O fato de entendermos acertada a decisão ora analisada não significa dizer que reconhecemos ao STF competência para criar tipos penais, logicamente que não. Apenas sustentamos que, na ausência de um diálogo profícuo entre o Congresso Nacional e a Corte Suprema, é dever desta proferir decisões aptas a garantir a autoridade da Constituição, porquanto a comunidade LGBTI+ – assim como outros setores vulnerabilizados da nossa sociedade – não pode ser refém da boa vontade do legislativo, que tem uma pauta inegavelmente populista.

[1] SARLET, Ingo Wolfgang; MARINONI, Luiz Guilherme; MITIDIERO, Daniel.
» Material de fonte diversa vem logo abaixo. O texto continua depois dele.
theorem State.Isolates.trans {s t u : State} (h : s.Isolates t) (g : t.Isolates u) : s.Isolates u where
  pos := g.pos.trans h.pos
  stays i a := g.stays i (h.stays i a)
  tells := (h.tells.trans g.tells).congr <| by
    constructor
    · rintro ⟨i, a, b⟩
      by_cases c : (t.odu.src i).health = .isolated
      · exact .inl ⟨i, a, c⟩
      · exact .inr ⟨i, c, b⟩
    · rintro (⟨i, a, b⟩ | ⟨i, a, b⟩)
      · exact ⟨i, a, g.stays i b⟩
      · exact ⟨i, fun c => a (h.stays i c), b⟩

theorem State.Isolates.same {s t : State} (pos : t.odu.pos = s.odu.pos)
    (health : ∀ i, (t.odu.src i).health = (s.odu.src i).health) (pif : t.pif = s.pif) : s.Isolates t where
  pos := pos
  stays i h := (health i).trans h
  tells := ⟨fun ⟨i, a, b⟩ => absurd ((health i).symm.trans b) a, fun _ => pif⟩

theorem State.setHealth_isolates (o : Odu) (s : State) (pos : o.pos = s.odu.pos)
    (stays : ∀ i, (s.odu.src i).health = .isolated → (o.src i).health = .isolated) :
    s.Isolates (s.setHealth o) := by
  have e : (s.setHealth o).odu = s.odu.clearSlipIfIsolated o := by
    simp only [State.setHealth, State.raiseIf_odu]
  have c : (s.odu.clearSlipIfIsolated o).pos = o.pos ∧
      ∀ i, (s.odu.clearSlipIfIsolated o).src i = o.src i := by
    unfold Odu.clearSlipIfIsolated
    split
    · exact ⟨rfl, fun i => by cases i <;> rfl⟩
    · exact ⟨rfl, fun _ => rfl⟩
  refine ⟨by rw [e, c.1, pos], fun i h => by rw [e, c.2]; exact stays i h,
    (s.setHealth_tells o stays).congr ?_⟩
  simp only [e, c.2]

theorem State.medianCheck_isolates (s : State) : s.Isolates s.medianCheck := by
  unfold State.medianCheck
  split
  · exact s.setHealth_isolates _ rfl fun i h => by cases i <;> exact Source.judge_isolated _ _ _ h
  · exact .same rfl (fun _ => rfl) rfl

theorem State.pairCheck_isolates (s : State) : s.Isolates s.pairCheck := by
  unfold State.pairCheck
  dsimp only
  split
  · exact .same rfl (fun i => by cases i <;> rfl) rfl
  · exact .same rfl (fun _ => rfl) rfl

theorem State.illegalCheck_isolates (s : State) : s.Isolates s.illegalCheck :=
  s.setHealth_isolates _ rfl fun i h => by
    cases i
    · exact Encoder.illegalCheck_isolated _ h
    · exact Encoder.illegalCheck_isolated _ h
    · exact h

/-- R10: an interval that is too wide makes the position INVALID, and nothing else changes its state. -/
theorem State.setBounds_pos (a b : Int) (s : State) :
    (s.setBounds a b).odu.pos = s.odu.pos ∨ (s.setBounds a b).odu.pos = .invalid .width := by
  rcases State.setBounds_odu a b s with h | h <;> rw [h]
  · exact .inl rfl
  · exact .inr rfl

theorem State.sourceTest_tells (s : State) : s.Tells s.sourceTest .position (s.sourceTest.odu.pos ≠ s.odu.pos) := by
  unfold State.sourceTest
  split
  · refine (State.setPosition_tells _ s).congr ?_
    rw [State.setPosition_odu]
    exact ⟨Ne.symm, Ne.symm⟩
  · exact ⟨fun g => absurd rfl g, fun _ => rfl⟩

theorem State.sourceTest_health (s : State) (i : SourceId) : (s.sourceTest.odu.src i) = s.odu.src i := by
  unfold State.sourceTest
  split
  · rw [State.setPosition_odu]; cases i <;> rfl
  · rfl

theorem State.setRegime_kept (s : State) : s.setRegime.odu.pos = s.odu.pos ∧ s.setRegime.pif = s.pif ∧
    ∀ i, (s.setRegime.odu.src i).health = (s.odu.src i).health := by
  unfold State.setRegime
  dsimp only
  split
  · exact ⟨rfl, rfl, fun _ => rfl⟩
  · exact ⟨rfl, rfl, fun i => by cases i <;> rfl⟩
Curso de Direito Constitucional. 2. ed. São Paulo: Revista dos Tribunais, 2013, p.1195.

[2] SALGADO, Eneida Desiree. Populismo judicial, moralismo e desprezo à Constituição: a democracia entre velhos e novos inimigos. In Revista Brasileira de Estudos Políticos, nº117. Belo Horizonte: UFMG, 2018, pp. 193-217 (doi: 10.9732/p.0034-7191.2018v117p193), p.200.

[3] AGRA, Walber de Moura. Curso de Direito Constitucional. 7ª ed. Rio de Janeiro: Forense, 2012, p. 679.

[4] STRECK, Lenio Luiz. Jurisdição Constitucional. 7 ed. Rio de Janeiro: Forense, 2023, p. 389.

[5] Ibidem, p.389

[6]Ibidem, p.390.

[7] BRANDÃO, Rodrigo. Supremacia Judicial versus Diálogos Constitucionais: a quem cabe a última palavra sobre o sentido da Constituição. 3 ed. Rio de Janeiro: Lumen Juris, 2022, p. 191-192.

[8]STJ, REsp 2.071.109-MG, Rel. ministro Joel Ilan Paciornik, Rel. para acórdão Ministro Rogerio Schietti Cruz, Terceira Seção, julgado em 13/11/2024.